When you create a model in Ollama, there are two main paths. You can pull a model from the Ollama registry using /api/pull, or you can upload your own GGUF file and create a model from it using /api/create. The second path is where the vulnerability lives.
During model creation, if quantization is needed (converting tensor data between formats like F32 and F16), Ollama reads each tensor from the file based on the declared size in the GGUF metadata — not the actual file size. The critical function is WriteTo() in fs/ggml/gguf.go and server/quantization.go, which uses Go's unsafe package to bypass memory safety guarantees.
How the Attack Works
The attack is a three-step process that exploits the gap between what a GGUF file claims to contain and what it actually contains.
Step 1: Upload the Crafted GGUF File
The attacker creates a tiny GGUF file — perhaps just a few kilobytes. But inside the file's metadata, the tensor shape is declared as something enormous — say, 1 million elements. The attacker uploads this file to the target Ollama server via /api/blobs/sha256:<digest>. This is a simple HTTP PUT request. No authentication is required — Ollama's API endpoints ship with zero auth in the upstream distribution.
Step 2: Trigger the Memory Bleed
The attacker calls /api/create with the quantize parameter set, referencing the uploaded blob. Ollama parses the GGUF file, sees the declared tensor shape of 1 million elements, and begins reading that many elements from memory during quantization. The actual file data ends after a few kilobytes, but Ollama keeps reading — straight into heap memory.

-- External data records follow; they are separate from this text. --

-- ==== Sys2Proof/Syntax.lean ====
section
/-! DEFINITION. The commands of the block: one constructor per row of spec/opcode_table.json, with operands that
name the unit, the command entry, the instruction word or the observed value (the table gives no row any fields). -/

namespace Sys2Proof

/-- A partition number (spec/12_partitions_and_contexts.md R350). -/
abbrev PartId := Fin 16

/-- A rim die in the order S0–S3, E0–E3, N0–N3, W0–W3 (R352). -/
abbrev RimId := Fin 16

/-- An absolute node number: hub 0, rim dies 1–16, skein p(c, r) as 32 + 18 r + c (R191). -/
abbrev Node := Nat

/-- A belay wire: 0–15 the partition hold domains, 16 the transit wire (R194). -/
abbrev Wire := Fin 17

/-- The four link ports of a router (R155). -/
inductive Side where
  | N | E | S | W
  deriving DecidableEq, Repr

/-- A die of a partition, by its die index (R349). -/
structure DRef where
  part : PartId
  die : Fin 256
  deriving DecidableEq, Repr

/-- An M-tile of a die (R16). -/
structure MRef where
  part : PartId
  die : Fin 256
  tile : Fin 8
  deriving DecidableEq, Repr

/-- A V-tile of a die (R16). -/
structure VRef where
  part : PartId
  die : Fin 256
  tile : Fin 12
  deriving DecidableEq, Repr

/-- A C-tile core of a die: 4 × C-tile + core (R168). -/
structure CRef where
  part : PartId
  die : Fin 256
  core : Fin 16
  deriving DecidableEq, Repr

/-- The router input at which the check of a partition's flit fails (R153): of a die of the partition (by die index), of another
partition's die that the flit crosses (by logical position), or of a rim edge router (by edge port). -/
inductive CheckPlace where
  | die (d : Fin 256) (port : Side)
  | crossed (col row : Fin 16) (port : Side)
  | edge (rim : RimId) (port : Fin 16)
  deriving DecidableEq, Repr

/-- An engine of a rim die: 0–3 stream engines, 4–7 gather engines (R288). -/
structure EngRef where
  rim : RimId
  eng : Fin 8
  deriving DecidableEq, Repr

/-- A command ring: the admin ring or a partition's (R381). -/
inductive RingId where
  | admin
  | part (p : PartId)
  deriving DecidableEq, Repr

/-- A host write to its own memory that has become globally visible (R383, R384). -/
structure HostWrite where
  addr : Nat
  data : List Byte
  deriving DecidableEq, Repr

/-- The fields of a 64 B command entry other than `OPCODE` (R389); `reserved` gathers its reserved bits
[39:36], [63:48] and [127:96]. -/
structure CmdEntry where
  tag : BitVec 16
  part : BitVec 4
  ctx : BitVec 6
  irq : Bool
  fence : Bool
  len : W32
  addr : W64
  param : List W32
  reserved : Bool
  deriving DecidableEq, Repr

/-- A command of a ring as the module performs it: its ring, its entry, and whether the link reported the
host accesses it makes as done (R473). -/
structure Request where
  ring : RingId
  entry : CmdEntry
  hostOk : Bool
  deriving DecidableEq, Repr

/-- How a die is lost (R446). -/
inductive LossCause where
  | heartbeats | regulator | sensor
  deriving DecidableEq, Repr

The heap is where Ollama stores everything during runtime: environment variables containing API keys and cloud credentials, system prompts you've configured, user conversations happening concurrently, any secrets loaded from .env files or passed as environment variables. All of this data gets read into the output buffer and baked into the resulting "model" artifact.
Step 3: Exfiltrate Everything
The attacker sets the model name to a domain they control. Then they call /api/push — Ollama's built-in model push feature — which sends the newly created "model" (now containing leaked heap data embedded in its tensor weights) to the attacker's server. By reversing the quantization on their end, the attacker can read the raw heap data in plaintext.
Three API calls. No authentication at any step. No crash. No error log. Completely silent.
What Gets Leaked
The leaked heap memory can contain anything that the Ollama process has touched:
- API keys — OpenAI, Anthropic, cloud provider keys stored in environment variables
- Database credentials — connection strings, passwords
- System prompts — proprietary instructions you've configured for your models
- User conversations — prompts and responses from concurrent users
- Cloud secrets — AWS, GCP, Azure credentials passed as env vars
- Code and data — anything being processed by inference jobs
As Cyera's Dor Attias put it: "Through AI inference, an attacker can learn basically everything about an organization: API keys, proprietary code, customer contracts, and more."
Why "Localhost" Doesn't Save You
The default Ollama configuration binds to 127.0.0.1, which means only the local machine can access it. But in practice, many real-world deployments are exposed:
- OLLAMA_HOST=0.0.0.0 — A very common configuration for accessing Ollama from another device on the network. Without a firewall, this exposes the API to the entire internet.
- Docker port binding — Running Ollama with
-p 11434:11434defaults to0.0.0.0, silently exposing the API beyond localhost. - Cloudflare Tunnel / ngrok — If you expose Ollama through a tunnel without authentication policies, anyone with the URL can hit the API directly.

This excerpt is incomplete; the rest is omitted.